Я дала сыну жаропонижающее, и он заснул. Осторожно, как шпион, я
выскользнула за дверь, стараясь не разбудить его, и поехала на работу. На
обратном пути забежала в овощной магазин купить свежих фруктов и
апельсинового сока. Рядом с овощным - зоомагазин. В витрине - ящик, в ящике -
клетчатый зеленый матрасик, а на нем валяются котята. Целая гирлянда. Рыжие,
черные, крапчатые. Мне ужасно хотелось завести в доме кота. Без кошки для
меня нет ни дома, ни уюта. Но нельзя - у Мишки аллергия. Поэтому на данном
жизненном этапе любовь к кошкам у меня - чисто платоническая. Может быть,
Мишка "перерастет" аллергию, может быть, мы переедем из нашего вонючего
"апартмента" в просторный дом, где будет достаточно места и свежего
воздуха... Но все это будет, когда, по мишкиному выражению, "рак у меня
что-нибудь свистнет", а пока я любовалась котятами сквозь пыльное окно
витрины, прижимая к животу кулек с яблоками и бутылку сока.

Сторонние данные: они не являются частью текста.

-- ==== Sys2Proof/Machine/Ticks.lean ====
section
/-! DEFINITION. The tick (03, R52 to R59; 05, R85, R89; 06, R93, R106): for each arm the commit point, the interpolator,
the setpoints and scale counts, the compare units, the following comparison and the end of a segment or a stop. -/

namespace Sys2Proof.Machine

/-! ## The commit point (R57 to R59) -/

namespace State

/-- The tick is the commit point of the executing block (R57): its last segment in progress, PASS, MOVING and not HOLDING,
not tested before, and the brake test with v_end = 0 holds. A segment that runs from rest to its end before a tick meets the
brake test has no commit point, and its block is not marked STARVED (DESIGN CHOICE, log 43). -/
def atCommitPoint (s : State) (a : Arm) (b : Block) : Bool :=
  let r := s.arm a
  r.state == .active && r.phase == .moving && r.moving && !r.holding && b.slot.pass && !b.passTested &&
    b.leg + 1 == b.targets.length && r.seg.mustBrake (s.accOf a) 0

/-- Conditions 1 to 3 and 5 of R57: the queue head as it would be bound at this moment. -/
def commitHead (s : State) (a : Arm) (b : Block) : Option Block :=
  match (s.arm a).queue with
  | [] => none
  | c :: _ =>
    if c.kind ≠ some .move ∨ s.corr.swapPending = true then none
    else
      match s.stepOne a c with
      | .error _ => none
      | .ok h =>
        match s.stepTwo a h with
        | .refuse _ => none
        | .already _ => none
        | .go h2 =>
          match s.bind a h2 with
          | (_, some _) => none
          | (h3, none) => if h3.target 0 = b.target b.leg then none else some h3

/-- Condition 4 of R57: the head needs no zone request from the executing block's last waypoint, or the arm holds the
grant (R72). -/
def commitZone (s : State) (a : Arm) (b h : Block) : Bool :=
  s.holdsGrant a || !s.blockNeedsZone a (b.target b.leg) h

/-- The commit point: the pass commits, or the block is marked STARVED (R57, R59). -/
def commitPoint (s : State) (a : Arm) (b : Block) : State :=
  match s.commitHead a b with
  | some h =>
    if s.commitZone a b h then
      ((s.modExec a fun b => { b with passTested := true }).modArm a fun r =>
        { r with
          queue := r.queue.tail
          committed := some h
          seg := { r.seg with vEnd := min r.seg.f2 (s.feedOf a (h.slot.nat 4)) } }).fill a
    else s.modExec a fun b => { b with passTested := true, flags := { b.flags with starved := true } }
  | none => s.modExec a fun b => { b with passTested := true, flags := { b.flags with starved := true } }

/-- The commit point is tested at the tick where it falls. -/
def commitTest (s : State) (a : Arm) : State :=
  match (s.arm a).exec with
  | none => s
  | some b => if s.atCommitPoint a b then s.commitPoint a b else s

/-- The segment that waits for this tick begins (R53); one of length 0 ends at once, and what follows it begins with it. -/
def beginNext (s : State) (a : Arm) : State :=
  if (s.arm a).state = .active ∧ (s.arm a).due = some .nextLeg then (s.setDue a .leg).settle else s

/-! ## A capture together with the end of its search (R94, R105, R116) -/

/-- The arm brakes from a capture of tick `tick`, and the next advance of its search, had there been no capture, reaches the
search's end: with A where the search was HOLDING, along R52 otherwise. -/
def captureNearEnd (s : State) (a : Arm) (tick : Word) : Bool :=
  let r := s.arm a
  let search := if r.holdPhase.isSome then r.seg.slowed (s.accOf a) else r.seg.step (s.accOf a)
  r.state == .active && r.moving && r.phase.brakes && search.atEnd &&
    match r.exec.bind Block.unit with
    | some u => s.latches[u].cap.tick == tick
    | none => false

/-- A capture since the last tick, and the search's end at this one: whether they fall together is a free value (log 42).
Where they do, the capture has been taken first and the arm stands in its stop phase at the end, to be at rest there at
once (R94, R105). -/
def captureAtEnd (s : State) (a : Arm) : State :=
  if s.captureNearEnd a (s.tickNo - 1) then
    let s1 := { s with free := s.free + 1 }
    if Config.captureWithEnd s.free then s1.modArm a fun r => { r with seg := { r.seg with pos := r.seg.total } } else s1
  else s

/-! ## The interpolator's tick (R52, R60, R62, R93, R106) -/

/-- A segment advances in this tick: one is in progress and the arm is ACTIVE or STOPPING. -/
def advances (s : State) (a : Arm) : Bool :=
  (s.arm a).moving && ((s.arm a).state == .active || (s.arm a).state == .stopping)

/-- The segment after its tick: steps 1 to 5 of R52, or a deceleration with A (HOLDING) or A_stop (STOPPING and the stop
phases). -/
def segAfter (s : State) (a : Arm) : Seg :=
  let r := s.arm a
  if r.state = .stopping ∨ r.phase.brakes = true then r.seg.slowed (s.stopAccOf a)
  else if r.holding = true then r.seg.slowed (s.accOf a)
  else r.seg.step (s.accOf a)

/-- The segment advances and the commanded position follows (R52 step 6). -/
def advance (s : State) (a : Arm) : State :=
  if s.advances a then
    let g := s.segAfter a
    s.modArm a fun r => { r with seg := g, cmd := g.position }
  else s

/-! ## Setpoints and scale counts (R54, R89) -/

end State

/-- An Axis Port at a tick: it takes the setpoint, and keeps the count of a reading, scale reading plus offset (R89). -/
def AxisPort.atTick (p : AxisPort) (setpoint : Int) (reading : Reading) : AxisPort :=
  { p with
    setpoint := setpoint
    count := match reading with
      | some r => r + p.offset
      | none => p.count }

/-- The three Axis Ports of an arm at a tick. -/
def portsAtTick (axes : Tri AxisPort) (cmd : Vec) (readings : Tri Reading) : Tri AxisPort :=
  ⟨axes.x.atTick cmd.x readings.x, axes.y.atTick cmd.y readings.y, axes.z.atTick cmd.z readings.z⟩

/-- A crossing of a compare value (R85). -/
def crosses (dir : Dir) (value previous count : Int) : Bool :=
  match dir with
  | .up => decide (previous < value) && decide (value ≤ count)
  | .down => decide (value < previous) && decide (count ≤ value)

/-- The counts a compare firing records: n on the compare axis, zero on the others (R85). -/
def LatchUnit.compareCapture (u : LatchUnit) (count : Int) (tick : Word) : Capture :=
  ⟨Vec.zero.set u.axis count, tick, u.dir == .down⟩

/-- The test of a compare unit at a tick, with the count its axis returned, if one was (R85). -/
def LatchUnit.compareTest (a : Arm) (readings : Tri Reading) (counts : Vec) (tick : Word) (u : LatchUnit) : LatchUnit :=
  match readings.get u.axis with
  | none => u
  | some _ =>
    if u.mode = .compare ∧ u.alloc = some a then
      let n := counts.get u.axis
      match u.state with
      | .idle => u
      | .armed =>
        if crosses u.dir u.value u.previous n then
          { u with state := .fired, cap := u.compareCapture n tick, previous := n }
        else { u with previous := n }
      | .fired =>
        if crosses u.dir u.value u.previous n then { u with extra := min (u.extra + 1) 255, previous := n }
        else { u with previous := n }
    else u

namespace State

/-- The setpoints go out, the scale counts come back, the compare units are tested (R54, R85). -/
def exchange (s : State) (a : Arm) (readings : Tri Reading) : State :=
  let s1 := s.modArm a fun r => { r with axes := portsAtTick r.axes r.cmd readings }
  { s1 with latches := mapTable (LatchUnit.compareTest a readings (s1.counts a) s1.tickNo) s1.latches }

/-! ## The following comparison (R55, R56, R66, R69) -/

/-- An axis returned a count beyond its following limit (R55). -/
def follows (s : State) (a : Arm) (readings : Tri Reading) : Bool :=
  [Axis.X, .Y, .Z].any fun x =>
    (readings.get x).isSome &&
      decide (((s.armSet a).axes.get x).following < ((((s.arm a).axes.get x).setpoint - ((s.arm a).axes.get x).count).natAbs : Int))

/-- An axis returned no count (R56). -/
def silent (readings : Tri Reading) : Bool := [Axis.X, .Y, .Z].any fun x => (readings.get x).isNone

/-- Which code is taken where both arise: the free value of R56, and the counter moved on where it was read. -/
def followingCode (s : State) (a : Arm) (readings : Tri Reading) : State × Option FaultCode :=
  match s.follows a readings, silent readings with
  | true, true =>
    ({ s with free := s.free + 1 }, some (if Config.followingFirst s.free then .following else .driveSilent))
  | true, false => (s, some .following)
  | false, true => (s, some .driveSilent)
  | false, false => (s, none)

/-- The setpoints stop where the axes are: the scale counts, clamped to the soft limits where the arm is referenced
(R55). -/
def setpointsToCounts (s : State) (a : Arm) : State :=
  let counts := s.counts a
  s.modArm a fun r =>
    { r with cmd := if r.referenced then Tri.map2 AxisSet.nearest (s.armSet a).axes counts else counts }

/-- FOLLOWING or DRIVE_SILENT is taken (R55, R56, R69). -/
def takeFollowing (s : State) (a : Arm) (code : FaultCode) : State :=
  ((s.setpointsToCounts a).followingZone a (s.counts a)).followingFault a code

/-! ## The end of a segment, of a hold and of a stop (R53, R60, R62) -/

/-- A committed pass at the segment end: the executing block completes and the committed block carries on with v
(R44, R53). -/
def passOver (s : State) (a : Arm) (h : Block) : State :=
  let s1 := s.writeExec a slotDone .ok none
  let s2 := s1.releaseTest a (s1.nextNeedsZone a)
  let f := s.feedOf a (h.slot.nat 4)
  (s2.modArm a fun r =>
    { r with
      exec := some h
      committed := none
      phase := .moving
      seg := Seg.between r.cmd (h.target 0) f f 0 r.seg.v }).fill a

/-- STOPPING crosses into the committed block's segment (R62). -/
def stopCrosses (s : State) (a : Arm) (h : Block) : State :=
  let f := s.feedOf a (h.slot.nat 4)
  s.modArm a fun r => { r with crossed := true, seg := Seg.between r.cmd (h.target 0) f f 0 r.seg.v }

/-- HOLDING after its tick: the segment's end as R53 gives, a search missed there with its unit still armed (R94, R107,
log 24); HELD mid-block where the arm comes to rest before it (R60, R96, R110). -/
def holdTick (s : State) (a : Arm) : State :=
  let r := s.arm a
  if r.seg.atEnd then
    match r.committed with
    | some h =>
      let s1 := s.passOver a h
      if (s1.arm a).seg.v = 0 then s1.becomeHeld a else s1
    | none => s.segEndAtTick a
  else if r.seg.v = 0 then s.becomeHeld a
  else s

/-- STOPPING after its tick (R62). -/
def stopTick (s : State) (a : Arm) : State :=
  let r := s.arm a
  if r.seg.v = 0 then s.endStopping a
  else if r.seg.atEnd then
    match r.committed, r.crossed with
    | some h, false => s.stopCrosses a h
    | _, _ => s.endStopping a
  else s

/-- An ACTIVE arm after its tick: the end of a stop phase or of a segment (R53, R93, R106). -/
def activeTick (s : State) (a : Arm) : State :=
  let r := s.arm a
  if r.phase.brakes then (if r.seg.v = 0 ∨ r.seg.atEnd = true then s.brakeEnd a else s)
  else if r.holding then s.holdTick a
  else if r.seg.atEnd then
    match r.committed with
    | some h => s.passOver a h
    | none => s.segEndAtTick a
  else s

/-- What the end of the tick's advance brings, for an arm whose segment advanced in this tick. -/
def motionEnd (s : State) (a : Arm) : State :=
  match (s.arm a).state with
  | .active => s.activeTick a
  | .stopping => s.stopTick a
  | _ => s

/-- The advance of this tick has an end: the two events of R53 and R55 may fall together. -/
def motionEnds (s : State) (a : Arm) : Bool :=
  let r := s.arm a
  r.seg.atEnd || (r.seg.v == 0 && (r.state == .stopping || r.phase.brakes || r.holding))

/-- The last part of an arm's tick: the following comparison and the end of the advance. Where a fault and an end fall
together the order is a free value (log 9). -/
def tickEnd (s : State) (a : Arm) (readings : Tri Reading) (advanced : Bool) : State :=
  let faulted := (s.arm a).state != .fault && (s.follows a readings || silent readings)
  let both := faulted && advanced && s.motionEnds a
  let s1 := if both then { s with free := s.free + 1 } else s
  let endFirst := both && Config.segmentEndFirst s.free
  let s2 := if advanced && (!faulted || endFirst) then s1.motionEnd a else s1
  if faulted && (s2.arm a).state != .fault then
    match s2.followingCode a readings with
    | (s3, some code) => s3.takeFollowing a code
    | (s3, none) => s3
  else s2

/-- One arm's tick (R52 to R57). -/
def tickArm (s : State) (a : Arm) (readings : Tri Reading) : State :=
  let s1 := ((s.beginNext a).commitTest a).captureAtEnd a
  ((s1.advance a).exchange a readings).tickEnd a readings (s1.advances a) |>.settle

/-- Both arms' tick, in the order the arms are taken. -/
def tickBoth (s : State) (first : Arm) (readings : Duo (Tri Reading)) : State :=
  (({ s with tickNo := s.tickNo + 1 }.tickArm first (readings.get first)).tickArm first.other (readings.get first.other))

end State

/-- TICK (R54): in RUN alone. -/
def execTick (first : Arm) (readings : Duo (Tri Reading)) (s : State) : Host.Outcome State Fault Refusal :=
  .next (if s.device = .run then s.tickBoth first readings else s)

end Sys2Proof.Machine
end

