/-! ## The lines -/

/-- A change of TRIG or REFM that is no collision and fires no block's unit: each capture unit of the arm that watches the
line with a matching edge fires, or counts an extra edge, and nothing else changes. A change of an EXT_IN line reaches the
units of both arms so. A rise that fires a block's unit in its search is handed to the block: a touch is converted and the
arm brakes in TOUCH_STOP, or in the stop of its QUALIFY touch; the search of an axis goes to its stop. A touch of a
PROBE_POINT in STOPPING is converted and the stop goes on. The model's own readings in it: log 19. -/
def Obligations.LineChangeReachesUnits : Prop :=
  (∀ (s : State) (a : Arm) (x : Bool), s.settled = true →
     let seen (inp : CaptureInput) (u : LatchUnit) : LatchUnit :=
       if u.mode = .capture ∧ u.alloc = some a ∧ u.input = inp ∧
           (u.edge = .any ∨ (u.edge = .rise ∧ x = true) ∨ (u.edge = .fall ∧ x = false)) then
         match u.state with
         | .idle => u
         | .armed => { u with
             state := .fired
             cap := ⟨⟨(s.arm a).axes.x.count, (s.arm a).axes.y.count, (s.arm a).axes.z.count⟩, s.tickNo, !x⟩ }
         | .fired => { u with extra := min (u.extra + 1) 255 }
       else u
     (s.pins.trig.get a ≠ x → s.firing a .trig x = false → (x = false ∨ s.watchOn a = false) →
       ∃ t, exec (.trigChange a x) s = .next t ∧ t.pins.trig.get a = x ∧ (∀ i : Fin 16, t.latches[i] = seen .trig s.latches[i]) ∧
         t = { s with pins := { s.pins with trig := t.pins.trig }, latches := t.latches } ∧
         t.pins.trig.get a.other = s.pins.trig.get a.other) ∧
     (∀ y : Axis, (s.pins.refm.get a).get y ≠ x → s.firing a (.refm y) x = false →
       ∃ t, exec (.refmChange a y x) s = .next t ∧
         t.pins = { s.pins with refm := s.pins.refm.set a ((s.pins.refm.get a).set y x) } ∧
         (∀ i : Fin 16, t.latches[i] = seen (.refm y) s.latches[i]) ∧
         t = { s with pins := t.pins, latches := t.latches }) ∧
     (x = true → s.pins.trig.get a = false → s.firing a .trig true = true → (s.arm a).moving = true →
       let met : State := { s with
         pins := { s.pins with trig := s.pins.trig.set a true }
         latches := mapTable (seen .trig) s.latches }
       let m := (s.chain a).toMachine (s.counts a)
       ∀ b : Block, (s.arm a).exec = some b →
         (∀ p : Vec, (s.arm a).phase = .search → (s.chain a).toPart (s.counts a) = some p →
           let hit : State := (met.modArm a fun r => { r with exec := some { b with
             touch := { b.touch with cap := some ⟨m, if b.frame = .part then p else m, (s.chain a).used .part, s.tickNo⟩ }
             flags := b.flags.withThermal ((s.chain a).used .part) (b.frame == .machine) } }).blockDriftCheck a
           ((s.arm a).state = .active → 0 < (s.arm a).seg.v → exec (.trigChange a true) s =
             .next (hit.modArm a fun r => { r with phase := .touchStop, holding := false })) ∧
           ((s.arm a).state = .stopping → exec (.trigChange a true) s = .next hit)) ∧
         ∀ k : Nat, (s.arm a).phase = .touch k .search → (s.arm a).state = .active → 0 < (s.arm a).seg.v →
           exec (.trigChange a true) s = .next (met.modArm a fun r => { r with
             phase := .touch k .stop
             holding := false
             exec := some { b with
               qual := { b.qual with
                 caps := b.qual.caps ++ [m]
                 head := if k = 4 then (s.group (headGroup a)).temp else b.qual.head }
               flags := b.flags.alsoThermal ((s.chain a).used .machine) } })) ∧
     ∀ y : Axis, x = true → (s.pins.refm.get a).get y = false → s.firing a (.refm y) true = true →
       (s.arm a).phase = .homeSearch y → (s.arm a).state = .active → (s.arm a).moving = true → 0 < (s.arm a).seg.v →
       exec (.refmChange a y true) s = .next ({ s with
         pins := { s.pins with refm := s.pins.refm.set a ((s.pins.refm.get a).set y true) }
         latches := mapTable (seen (.refm y)) s.latches }.modArm a fun r =>
           { r with phase := .homeStop y, holding := false })) ∧
  (∀ (s : State) (k : Fin 4) (x : Bool), s.pins.ext[k] ≠ x → s.firing .A (.ext k) x = false →
     s.firing .B (.ext k) x = false →
     ∃ t, exec (.extInChange k x) s = .next t ∧ t.pins = { s.pins with ext := s.pins.ext.set k x } ∧
       (∀ i : Fin 16, t.latches[i] = ((s.latches[i].onEdge .A (.ext k) x (s.captureNow .A x)).onEdge .B (.ext k) x
         (s.captureNow .B x))) ∧
       t = { s with pins := t.pins, latches := t.latches })

/-- A touch on a moving watched arm is a collision: STOPPING with COLLISION as its cause, the lane paused. -/
def Obligations.CollisionStopsArm : Prop :=
  ∀ (s : State) (a : Arm), s.calm = true → s.pins.trig.get a = false → s.watchOn a = true → s.firing a .trig true = false →
    ((s.arm a).state = .active) → 0 < (s.arm a).seg.v →
    ∃ t, exec (.trigChange a true) s = .next t ∧ (t.arm a).state = .stopping ∧
      (t.arm a).cause = some (.fault .collision) ∧ (t.arm a).moving = true ∧ (t.arm a).seg = (s.arm a).seg ∧
      (t.arm a).exec = (s.arm a).exec ∧ (t.lanes.get a).paused = true ∧ t.arm a.other = s.arm a.other

/-- COVER_OPEN changes the line alone where no cover wait runs; an active line ends a cover wait and DOCK begins. -/
def Obligations.CoverOpenEndsWait : Prop :=
  ∀ (s : State) (a : Arm) (x : Bool), s.settled = true → s.pins.coverOpen.get a ≠ x →
    (x = false ∨ (s.arm a).coverTimer = none →
      exec (.coverOpenChange a x) s =
        .next { s with pins := { s.pins with coverOpen := s.pins.coverOpen.set a x } }) ∧
    (∀ (n : Nat) (p : ChangePhase) (h : Half) (b : Block), x = true → (s.arm a).coverTimer = some n →
      (s.arm a).phase = .changing p h → (s.arm a).exec = some b → (s.arm a).state = .active → (s.arm a).moving = false →
      (s.arm a).holdLevel = false → (s.arm a).due = none →
      let feed := perTickFeed s.settings.period (min (b.slot.nat 6) (s.armSet a).maxFeed)
      let seg := Seg.between (s.arm a).cmd (b.target (b.approachIndex h + 1)) feed feed 0 0
      seg.len ≠ 0 →
      exec (.coverOpenChange a x) s =
        .next ({ s with pins := { s.pins with coverOpen := s.pins.coverOpen.set a x } }.modArm a fun r =>
          { r with coverTimer := none, phase := .changing .dock h, seg := seg, moving := true }))

/-- The expiry of a SEAT wait is an arm-level fault: the block ends, the arm enters FAULT with SEAT_TIMEOUT, the lane
pauses, the other arm is not changed. The entry into FAULT makes the release test of R78: inside its box the arm keeps the
grant, outside it the grant goes to the other arm, whose waiting MOVE begins, or to none. The change is settled: the port
at which the head was working is UNKNOWN, and so is a record in it; the mounted value follows the SEAT level. The model's
own readings in it: log 41, 54. -/
def Obligations.SeatTimeoutFaultsAndSettles : Prop :=
  (∀ (s : State) (a : Arm), s.calm = true → s.restingBlock a = true → (s.arm a).seatWait ≠ .none →
    ∃ t, exec (.seatTimeout a) s = .next t ∧ (t.arm a).state = .fault ∧ (t.arm a).lastFault = some .seatTimeout ∧
      (t.arm a).exec = none ∧ (t.arm a).committed = none ∧ (t.arm a).seatWait = .none ∧
      (t.lanes.get a).paused = true ∧ (t.arm a).cmd = (s.arm a).cmd ∧ t.arm a.other = s.arm a.other ∧
      t.unit.notices &&& (faultNotice a).one ≠ 0 ∧ s.tested t a (s.arm a).cmd (some false)) ∧
  (∀ (s : State) (a : Arm) (b : Block), s.calm = true → (s.arm a).exec ≠ none → (s.arm a).moving = false →
    ((s.arm a).state = .active ∨ (s.arm a).state = .held) → (s.arm a).seatWait ≠ .none → s.holdsGrant a = true →
    s.waitsToMove a.other b → ∃ t, exec (.seatTimeout a) s = .next t ∧ (t.arm a).state = .fault ∧ (t.arm a).exec = none ∧
      (s.clears a (s.arm a).cmd → s.passedOn t a b (s.arm a.other)) ∧
      (¬ s.clears a (s.arm a).cmd → t.zone.holder = some a ∧ t.arm a.other = s.arm a.other)) ∧
  (∀ (s : State) (a : Arm) (c : ChangePhase) (h : Half) (b : Block), s.calm = true → s.restingBlock a = true →
     (s.arm a).exec = some b → (s.arm a).phase = .changing c h → (s.arm a).probeLost = false →
     let seat := (s.arm a).seatLow
     let used : Option (Fin 12) := match c, h with
       | .stowApproach, _ => none
       | .fetchApproach, _ => none
       | _, .stow => b.change.stowPort
       | _, .fetch => b.change.fetchPort
     let settled (t : State) : Prop :=
       ((t.arm a).mounted = match seat, (s.arm a).mounted with
         | false, _ => .none
         | true, .none => .unverified
         | true, m => m) ∧
       (∀ p : Fin 12, (t.tables.ports[p] : Port) = { s.tables.ports[p] with
         state := if used = some p then .unknown else s.tables.ports[p].state }) ∧
       ∀ q : Fin 24, (t.tables.probes[q] : Probe) = { s.tables.probes[q] with
         loc := if (∃ p : Fin 12, used = some p ∧ s.tables.ports[p].state = .occupied q) ∨
             (seat = false ∧ (s.arm a).mounted = .probe q) then .unknown else s.tables.probes[q].loc }
     ((s.arm a).seatWait ≠ .none → (s.arm a).debouncing = false →
       ∃ t, exec (.seatTimeout a) s = .next t ∧ settled t) ∧
     (∀ n, (s.arm a).coverTimer = some n → ∃ t, exec (.coverFault a) s = .next t ∧ settled t) ∧
     (s.device = .run → ∃ t, exec (.abort a) s = .next t ∧ settled t))
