-- ==== Sys2Proof/Laws/Keeps.lean ====
section
/-! SUPPORT. What a command can do to the part of the state that the laws look at, said once: every command goes from one
view to the next by the primitive changes of `Stable`, so a property that those changes keep is kept by every command. -/

set_option linter.unusedSectionVars false
set_option linter.unusedSimpArgs false

namespace Sys2Proof.Machine

/-- The part of the state that the laws look at. -/
structure View where
  shm : Shm
  latches : Vector LatchUnit 16
  holder : Option Arm
  last : Option Arm
  waits : Duo Wait
  stop : StopState
  timer : Bool
  stopLow : Bool
  queueA : List SlotCopy
  queueB : List SlotCopy

/-- The view of a state. -/
def State.view (s : State) : View :=
  ⟨s.shm, s.latches, s.zone.holder, s.zone.last, s.zone.waits, s.unit.stop, s.unit.releaseTimer, s.pins.stopLow,
    s.arms.a.queue, s.arms.b.queue⟩

/-- The queue of an arm in a view. -/
def View.queue (v : View) : Arm → List SlotCopy
  | .A => v.queueA
  | .B => v.queueB

/-- Replace the queue of an arm in a view. -/
def View.setQueue (v : View) (a : Arm) (q : List SlotCopy) : View :=
  match a with
  | .A => { v with queueA := q }
  | .B => { v with queueB := q }

/-- A property of the view holds. -/
def Holds (Q : View → Prop) (v : View) : Prop := Q v

/-- The properties that every primitive change of the view keeps. -/
structure Stable (Q : View → Prop) : Prop where
  /-- a word of Shared Memory is written -/
  write : ∀ v i w, Holds Q v → Holds Q { v with shm := v.shm.write i w }
  /-- every latch unit is changed in a way that keeps its law -/
  units : ∀ v (f : LatchUnit → LatchUnit), (∀ u, u.lawful = true → (f u).lawful = true) → Holds Q v →
    Holds Q { v with latches := mapTable f v.latches }
  /-- one latch unit is replaced by one that keeps the law -/
  unit : ∀ v (i : Fin 16) (u : LatchUnit), (v.latches[i].lawful = true → u.lawful = true) → Holds Q v →
    Holds Q { v with latches := v.latches.set i u }
  /-- a queue with room takes an entry -/
  push : ∀ v a c, (v.queue a).length < 8 → Holds Q v → Holds Q (v.setQueue a (v.queue a ++ [c]))
  /-- a queue loses its head -/
  pop : ∀ v a, Holds Q v → Holds Q (v.setQueue a (v.queue a).tail)
  /-- a queue is emptied -/
  clear : ∀ v a, Holds Q v → Holds Q (v.setQueue a [])
  /-- an arm's wait ends -/
  withdraw : ∀ v a, Holds Q v → Holds Q { v with waits := v.waits.set a .idle }
  /-- an arm is made to wait while the other holds the grant -/
  wait : ∀ v a n, v.holder = some a.other → Holds Q v → Holds Q { v with waits := v.waits.set a (.waiting n) }
  /-- the free grant is given -/
  grant : ∀ v a, v.holder = none → Holds Q v →
    Holds Q { v with holder := some a, last := some a, waits := v.waits.set a .idle }
  /-- the free grant is claimed by an arm that a fault left in the zone -/
  claim : ∀ v a, v.holder = none → Holds Q v → Holds Q { v with holder := some a, last := some a }
  /-- the grant passes to the arm that waits -/
  pass : ∀ v a, v.holder = some a → Holds Q v →
    Holds Q { v with holder := some a.other, last := some a.other, waits := v.waits.set a.other .idle }
  /-- the grant becomes free, the other arm not waiting -/
  release : ∀ v a, v.holder = some a → v.waits.get a.other = .idle → Holds Q v → Holds Q { v with holder := none }
  /-- the stop line falls -/
  fall : ∀ v, Holds Q v → Holds Q { v with stopLow := true, stop := .active, timer := false }
  /-- the stop line rises with the stop state ACTIVE -/
  riseActive : ∀ v, v.stop = .active → Holds Q v → Holds Q { v with stopLow := false, stop := .active, timer := true }
  /-- the stop line rises otherwise -/
  rise : ∀ v, v.stop ≠ .active → Holds Q v → Holds Q { v with stopLow := false }
  /-- the release timer expires -/
  released : ∀ v, v.timer = true → Holds Q v → Holds Q { v with stop := .released, timer := false }
  /-- a reset: Shared Memory as given by the view, or all zero -/
  reset : ∀ v, Holds Q v → ∀ m, m = v.shm ∨ m = [] →
    Holds Q ⟨m, Vector.replicate 16 LatchUnit.reset, none, none, ⟨.idle, .idle⟩,
      if v.stopLow then .active else .released, false, v.stopLow, [], []⟩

Стояла долго, минут пятнадцать. Замерзла. Холодный ветер задувал под юбку
и кусал ноги. Понимала, что нужно ехать к Мишке, что он уже, наверное,
проснулся. Но не могла оторваться. Наконец решилась - зайду на две минуты,
только поглажу и спрошу для приличия, сколько стоит вон тот рыженький пузатый
котенок с белой манишкой.
Когда я вошла в магазин, звякнул жиденьким звонком колокольчик над дверью.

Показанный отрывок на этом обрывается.